→ Brief
All of the entries below are to be copied without any alteration.

→ Dataset extract
/-- Settles O50: space by space, the effect of a command that is no writer of the space keeps it. -/
theorem eachSpaceHasItsWriters : Obligations.EachSpaceHasItsWriters := by
  intro i s t hexec
  have hprev := eq_of_exec_of_commandEffect_eq (part := State.prev) (fun _ _ => rfl) hexec
  have hcurr := eq_of_exec_of_commandEffect_eq (part := State.curr) (fun _ _ => rfl) hexec
  have hhist := eq_of_exec_of_commandEffect_eq (part := State.hist) (fun _ _ => rfl) hexec
  have hibuf := eq_of_exec_of_commandEffect_eq (part := State.ibuf) (fun _ _ => rfl) hexec
  have hpbuf := eq_of_exec_of_commandEffect_eq (part := State.pbuf) (fun _ _ => rfl) hexec
  have hobuf := eq_of_exec_of_commandEffect_eq (part := State.obuf) (fun _ _ => rfl) hexec
  refine ⟨?trellis, ?ibuf, ?pbuf, ?obuf,
    eq_of_exec_of_commandEffect_eq (fun _ _ => rfl) hexec (commandEffect_host i s),
    eq_of_exec_of_commandEffect_eq (fun _ _ => rfl) hexec (commandEffect_epoch i s)⟩
  case trellis =>
    cases i with
    | rst | step | dec | decp => trivial
    | chb | slc | rdt | ldi | ldp | rdo | rdm | rdh | rds => exact ⟨hprev rfl, hcurr rfl, hhist rfl⟩
  case ibuf =>
    cases i with
    | ldi => trivial
    | dec | decp => exact hibuf (decodePairs_ibuf _ _ s)
    | rst | step | chb | slc | rdt | ldp | rdo | rdm | rdh | rds => exact hibuf rfl
  case pbuf =>
    cases i with
    | ldp => trivial
    | dec | decp => exact hpbuf (decodePairs_pbuf _ _ s)
    | rst | step | chb | slc | rdt | ldi | rdo | rdm | rdh | rds => exact hpbuf rfl
  case obuf =>
    cases i with
    | chb | dec | decp => trivial
    | rst | step | slc | rdt | ldi | ldp | rdo | rdm | rdh | rds => exact hobuf rfl

/-! ## LDI and LDP (R210, R211) -/

/-- In a space whose unlisted elements are unspecified, a write makes its element a written one. -/
theorem Mem.written_write_self {w : Nat} {sp : Space w} (hsp : sp.unlisted = none) (m : Mem w) (i : Nat)
    (v : BitVec w) : Mem.written (Mem.write sp m i v) i = true := by
  rw [Mem.written, Mem.lookup_write, if_pos rfl, hsp, if_neg nofun, Option.isSome_some]

theorem Mem.written_write_of_ne {w : Nat} (sp : Space w) (m : Mem w) {i j : Nat} (hj : j ≠ i) (v : BitVec w) :
    Mem.written (Mem.write sp m i v) j = Mem.written m j := by
  rw [Mem.written, Mem.lookup_write, if_neg hj, Mem.written]

theorem written_writeIbuf_self (s : State cfg) (i : Nat) (v : SoftBit) :
    Mem.written (s.writeIbuf i v).ibuf i = true := Mem.written_write_self (sp := ibufSpace cfg) rfl s.ibuf i v

theorem written_writeIbuf_of_ne (s : State cfg) {i j : Nat} (hj : j ≠ i) (v : SoftBit) :
    Mem.written (s.writeIbuf i v).ibuf j = Mem.written s.ibuf j :=
  Mem.written_write_of_ne (ibufSpace cfg) s.ibuf hj v

theorem written_writePbuf_self (s : State cfg) (i : Nat) (b : BitVec 1) :
    Mem.written (s.writePbuf i b).pbuf i = true := Mem.written_write_self (sp := pbufSpace cfg) rfl s.pbuf i b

→ Reply
/-- Settles O50: space by space, the effect of a command that is no writer of the space keeps it. -/
theorem eachSpaceHasItsWriters : Obligations.EachSpaceHasItsWriters := by
  intro i s t hexec
  have hprev := eq_of_exec_of_commandEffect_eq (part := State.prev) (fun _ _ => rfl) hexec
  have hcurr := eq_of_exec_of_commandEffect_eq (part := State.curr) (fun _ _ => rfl) hexec
  have hhist := eq_of_exec_of_commandEffect_eq (part := State.hist) (fun _ _ => rfl) hexec
  have hibuf := eq_of_exec_of_commandEffect_eq (part := State.ibuf) (fun _ _ => rfl) hexec
  have hpbuf := eq_of_exec_of_commandEffect_eq (part := State.pbuf) (fun _ _ => rfl) hexec
  have hobuf := eq_of_exec_of_commandEffect_eq (part := State.obuf) (fun _ _ => rfl) hexec
  refine ⟨?trellis, ?ibuf, ?pbuf, ?obuf,
    eq_of_exec_of_commandEffect_eq (fun _ _ => rfl) hexec (commandEffect_host i s),
    eq_of_exec_of_commandEffect_eq (fun _ _ => rfl) hexec (commandEffect_epoch i s)⟩
  case trellis =>
    cases i with
    | rst | step | dec | decp => trivial
    | chb | slc | rdt | ldi | ldp | rdo | rdm | rdh | rds => exact ⟨hprev rfl, hcurr rfl, hhist rfl⟩
  case ibuf =>
    cases i with
    | ldi => trivial
    | dec | decp => exact hibuf (decodePairs_ibuf _ _ s)
    | rst | step | chb | slc | rdt | ldp | rdo | rdm | rdh | rds => exact hibuf rfl
  case pbuf =>
    cases i with
    | ldp => trivial
    | dec | decp => exact hpbuf (decodePairs_pbuf _ _ s)
    | rst | step | chb | slc | rdt | ldi | rdo | rdm | rdh | rds => exact hpbuf rfl
  case obuf =>
    cases i with
    | chb | dec | decp => trivial
    | rst | step | slc | rdt | ldi | ldp | rdo | rdm | rdh | rds => exact hobuf rfl

/-! ## LDI and LDP (R210, R211) -/

/-- In a space whose unlisted elements are unspecified, a write makes its element a written one. -/
theorem Mem.written_write_self {w : Nat} {sp : Space w} (hsp : sp.unlisted = none) (m : Mem w) (i : Nat)
    (v : BitVec w) : Mem.written (Mem.write sp m i v) i = true := by
  rw [Mem.written, Mem.lookup_write, if_pos rfl, hsp, if_neg nofun, Option.isSome_some]

theorem Mem.written_write_of_ne {w : Nat} (sp : Space w) (m : Mem w) {i j : Nat} (hj : j ≠ i) (v : BitVec w) :
    Mem.written (Mem.write sp m i v) j = Mem.written m j := by
  rw [Mem.written, Mem.lookup_write, if_neg hj, Mem.written]

theorem written_writeIbuf_self (s : State cfg) (i : Nat) (v : SoftBit) :
    Mem.written (s.writeIbuf i v).ibuf i = true := Mem.written_write_self (sp := ibufSpace cfg) rfl s.ibuf i v

theorem written_writeIbuf_of_ne (s : State cfg) {i j : Nat} (hj : j ≠ i) (v : SoftBit) :
    Mem.written (s.writeIbuf i v).ibuf j = Mem.written s.ibuf j :=
  Mem.written_write_of_ne (ibufSpace cfg) s.ibuf hj v

theorem written_writePbuf_self (s : State cfg) (i : Nat) (b : BitVec 1) :
    Mem.written (s.writePbuf i b).pbuf i = true := Mem.written_write_self (sp := pbufSpace cfg) rfl s.pbuf i b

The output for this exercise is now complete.